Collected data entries
------------------------

/-! ## Numbers that a format holds -/

/-- A subnormal number keeps its mantissa, under the exponent field 0. -/
theorem FpFmt.fields_subnormal : f.fields ma (1 - (f.bias : Int) - f.mbits) = (0, ma) := by
  have precise : ma < 2 ^ (f.mbits + 1) := by rw [Nat.pow_succ]; omega
  rw [FpFmt.fields, roundDyadic_exact precise (Int.le_refl _) (.inl rfl)]
  exact if_pos hma

/-- A normal number keeps its exponent and its mantissa. -/
theorem FpFmt.fields_normal (hex : ex ≠ 0) : f.fields (2 ^ f.mbits + ma) ((ex : Int) - f.bias - f.mbits) = (ex, ma) := by
  have precise : 2 ^ f.mbits + ma < 2 ^ (f.mbits + 1) := by rw [Nat.pow_succ]; omega
  have leading : 2 ^ f.mbits ≤ 2 ^ f.mbits + ma := Nat.le_add_right _ _
  rw [FpFmt.fields, roundDyadic_exact precise (by omega) (.inr leading), if_neg (Nat.not_lt.mpr leading)]
  exact Prod.ext (show ((ex : Int) - f.bias - f.mbits + f.bias + f.mbits).toNat = ex by omega) (Nat.add_sub_cancel_left _ _)

/-- Fields that encode neither an infinity nor a NaN are within the range of their format. -/
theorem FpFmt.tooBig_finite (hex : ex < 2 ^ f.ebits) (hfin : ¬ (ex = 2 ^ f.ebits - 1 ∧ (f.hasInf = true ∨ ma = 2 ^ f.mbits - 1))) :
    f.tooBig (ex, ma) = false := by
  simp only [FpFmt.tooBig, Bool.or_eq_false_iff, Bool.and_eq_false_imp, decide_eq_false_iff_not, decide_eq_true_eq, Nat.not_lt]
  cases hinf : f.hasInf with
  | true =>
    have below : ex ≠ 2 ^ f.ebits - 1 := fun top => hfin ⟨top, .inl hinf⟩
    simp only [FpFmt.maxExp, FpFmt.maxMant, hinf, if_true]
    omega
  | false =>
    have apart : ex = 2 ^ f.ebits - 1 → ma ≠ 2 ^ f.mbits - 1 := fun top ones => hfin ⟨top, .inr ones⟩
    simp only [FpFmt.maxExp, FpFmt.maxMant, hinf, Bool.false_eq_true, if_false]
    omega

/-! ## The code read back -/

/-- The value of a code in its fields (R49). -/
theorem FpFmt.decode_pack (hm : 1 ≤ f.mbits) (hex : ex < 2 ^ f.ebits) :
    f.decode (f.pack neg ex ma) =
      if ex = 2 ^ f.ebits - 1 ∧ (f.hasInf = true ∨ ma = 2 ^ f.mbits - 1) then
        (if f.hasInf = true ∧ ma = 0 then .inf neg else .nan)
      else if ex = 0 then .fin neg ma (1 - (f.bias : Int) - f.mbits)
      else .fin neg (2 ^ f.mbits + ma) ((ex : Int) - f.bias - f.mbits) := by
  have fit : ∀ x ∈ [(f.mbits, ma), (f.ebits, ex), (1, b2n neg)], x.2 < 2 ^ x.1 := by
    simp only [List.forall_mem_cons, hma, hex, b2n_lt, List.not_mem_nil, false_implies, implies_true, and_self]
  have mant : bits (f.pack neg ex ma) (f.mbits - 1) 0 = ma := by
    have width : f.mbits - 1 + 1 - 0 = f.mbits := by omega
    rw [FpFmt.pack_eq_packed]
    exact bits_packed fit 0 (by rw [width]; rfl) rfl
  have expo : bits (f.pack neg ex ma) (f.ebits + f.mbits - 1) f.mbits = ex := by
    have width : f.ebits + f.mbits - 1 + 1 - f.mbits = f.ebits := by omega
    rw [FpFmt.pack_eq_packed]
    exact bits_packed fit 1 (by rw [width]; rfl) rfl
  have sign : bit (f.pack neg ex ma) (f.ebits + f.mbits) = neg := by
    rw [FpFmt.pack_eq_packed]
    exact bit_packed fit 2 rfl (Nat.add_comm f.mbits f.ebits)
  simp only [FpFmt.decode, mant, expo, sign]

end

/-- Settles O44: a code is its sign, exponent and mantissa, and each kind of value that they can stand for, an infinity, a subnormal or a normal
number, narrows to the fields that it came from. -/
theorem narrowingReadsBack : Obligations.NarrowingReadsBack := by
  intro f hf w hw hnan
  obtain ⟨neg, ex, hex, ma, hma, rfl⟩ := FpFmt.exists_pack hw
  rw [FpFmt.decode_pack hma (FpFmt.one_le_mbits f hf) hex] at hnan ⊢
  split at hnan
  next special =>
    rw [if_pos special]
    split at hnan
    next infinite =>
      rw [if_pos infinite, FpFmt.narrow_inf neg infinite.1, special.1, infinite.2]
    next => exact absurd rfl hnan
  next finite =>
    rw [if_neg finite]
    have within := FpFmt.tooBig_finite hma hex finite
    split
    next subnormal =>
      subst subnormal
      exact FpFmt.narrow_fin neg (FpFmt.fields_subnormal hma) within
    next normal => exact FpFmt.narrow_fin neg (FpFmt.fields_normal hma normal) within

end Sys2Proof.Machine

/-!
PROOFS. The generation of a lease (spec 04, R72): the value that the counter steps to, and the hearths that take it.
-/
namespace Sys2Proof.Machine

/-! ## The next free value -/

/-- The value that a counter at `g` reaches when it passes over `i` values: from 1 to 4,095 and round again. -/
def genAfter (g i : Nat) : Nat := (g + i) % 4095 + 1

/-- The generation is the first value, in the counter's order, that is not used. -/
theorem nextGen_eq_genAfter {used : List Nat} {g i : Nat}
    (hi : (List.range 4095).find? (fun i => !used.contains (genAfter g i)) = some i) : nextGen used g = genAfter g i := by
  change (((List.range 4095).map (genAfter g)).find? (fun x => !used.contains x)).getD 1 = _
  have found : (List.range 4095).find? ((fun x => !used.contains x) ∘ genAfter g) = some i := hi
  rw [List.find?_map, found]
  rfl

/-- A counter meets 4,095 different values before it comes round. -/
theorem nodup_genAfter (g : Nat) : ((List.range 4095).map (genAfter g)).Nodup := by
  refine List.pairwise_map.mpr (List.Pairwise.imp_of_mem (fun hi hj apart same => apart ?_) List.nodup_range)
  rw [List.mem_range] at hi hj
  unfold genAfter at same
  omega

/-- Fewer than 4,095 values leave one free. -/
theorem exists_genAfter_not_mem {used : List Nat} (g : Nat) (hu : used.length < 4095) : ∃ i < 4095, genAfter g i ∉ used := by
  refine Classical.byContradiction fun none => ?_
  have taken : ∀ i ∈ List.range 4095, genAfter g i ∈ used := fun i hi =>
    Classical.byContradiction fun free => none ⟨i, List.mem_range.mp hi, free⟩
  have sub : (List.range 4095).map (genAfter g) ⊆ used := List.forall_mem_map.mpr taken
  have long := List.Nodup.length_le_of_subset (nodup_genAfter g) sub
  rw [List.length_map, List.length_range] at long
  omega

/-- With fewer than 4,095 values used, the counter passes over used values alone and stops at a free one. -/
theorem nextGen_first_free {used : List Nat} (g : Nat) (hu : used.length < 4095) :
    ∃ i < 4095, nextGen used g = genAfter g i ∧ nextGen used g ∉ used ∧ ∀ j < i, genAfter g j ∈ used := by
  obtain ⟨k, hk, free⟩ := exists_genAfter_not_mem g hu
  have someFree : ((List.range 4095).find? (fun i => !used.contains (genAfter g i))).isSome := by
    rw [List.find?_isSome]
    exact ⟨k, List.mem_range.mpr hk, by simpa using free⟩
  obtain ⟨i, hi⟩ := Option.isSome_iff_exists.mp someFree
  have value := nextGen_eq_genAfter hi
  obtain ⟨freeAt, inRange, before⟩ := List.find?_range_eq_some.mp hi
  refine ⟨i, List.mem_range.mp inRange, value, ?_, fun j hj => ?_⟩
  · rw [value]
    simpa using freeAt
  · simpa using before j hj

/-! ## The hearths of a set -/

/-- One value put at the keys of a list is read at those keys, and every other key reads as before. -/
theorem SMap.get_foldl_put {α β : Type} [DecidableEq α] (key : β → Nat) (v d : α) (xs : List β) (m : SMap α) (k : Nat) :
    SMap.get (xs.foldl (fun m x => SMap.put m (key x) v d) m) k d = if k ∈ xs.map key then v else SMap.get m k d := by
  induction xs generalizing m with
  | nil => simp
  | cons x xs ih =>
    rw [List.foldl_cons, ih, List.map_cons]
    by_cases later : k ∈ xs.map key
    · rw [if_pos later, if_pos (List.mem_cons_of_mem _ later)]
    · rw [if_neg later]
      by_cases here : k = key x
      · rw [here, SMap.get_put_same, if_pos List.mem_cons_self]
      · rw [SMap.get_put_ne here, if_neg (List.not_mem_cons_of_ne_of_not_mem here later)]

/-- A hearth has a generation counter of its own: its key tells it among hearths numbered below 4. -/
theorem mem_map_genKey {cells : List (Nat × Nat)} {core hearth : Nat} (hc : ∀ x ∈ cells, x.2 < 4) (hh : hearth < 4) :
    core * 4 + hearth ∈ cells.map (fun x => x.1 * 4 + x.2) ↔ (core, hearth) ∈ cells := by
  rw [List.mem_map]
  refine ⟨fun ⟨x, hx, same⟩ => ?_, fun h => ⟨_, h, rfl⟩⟩
  have bound := hc x hx
  have place : x = (core, hearth) := Prod.ext (by omega) (by omega)
  exact place ▸ hx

------------------------

Say how many lines of these records hold the string "later", giving the number and no other words.

4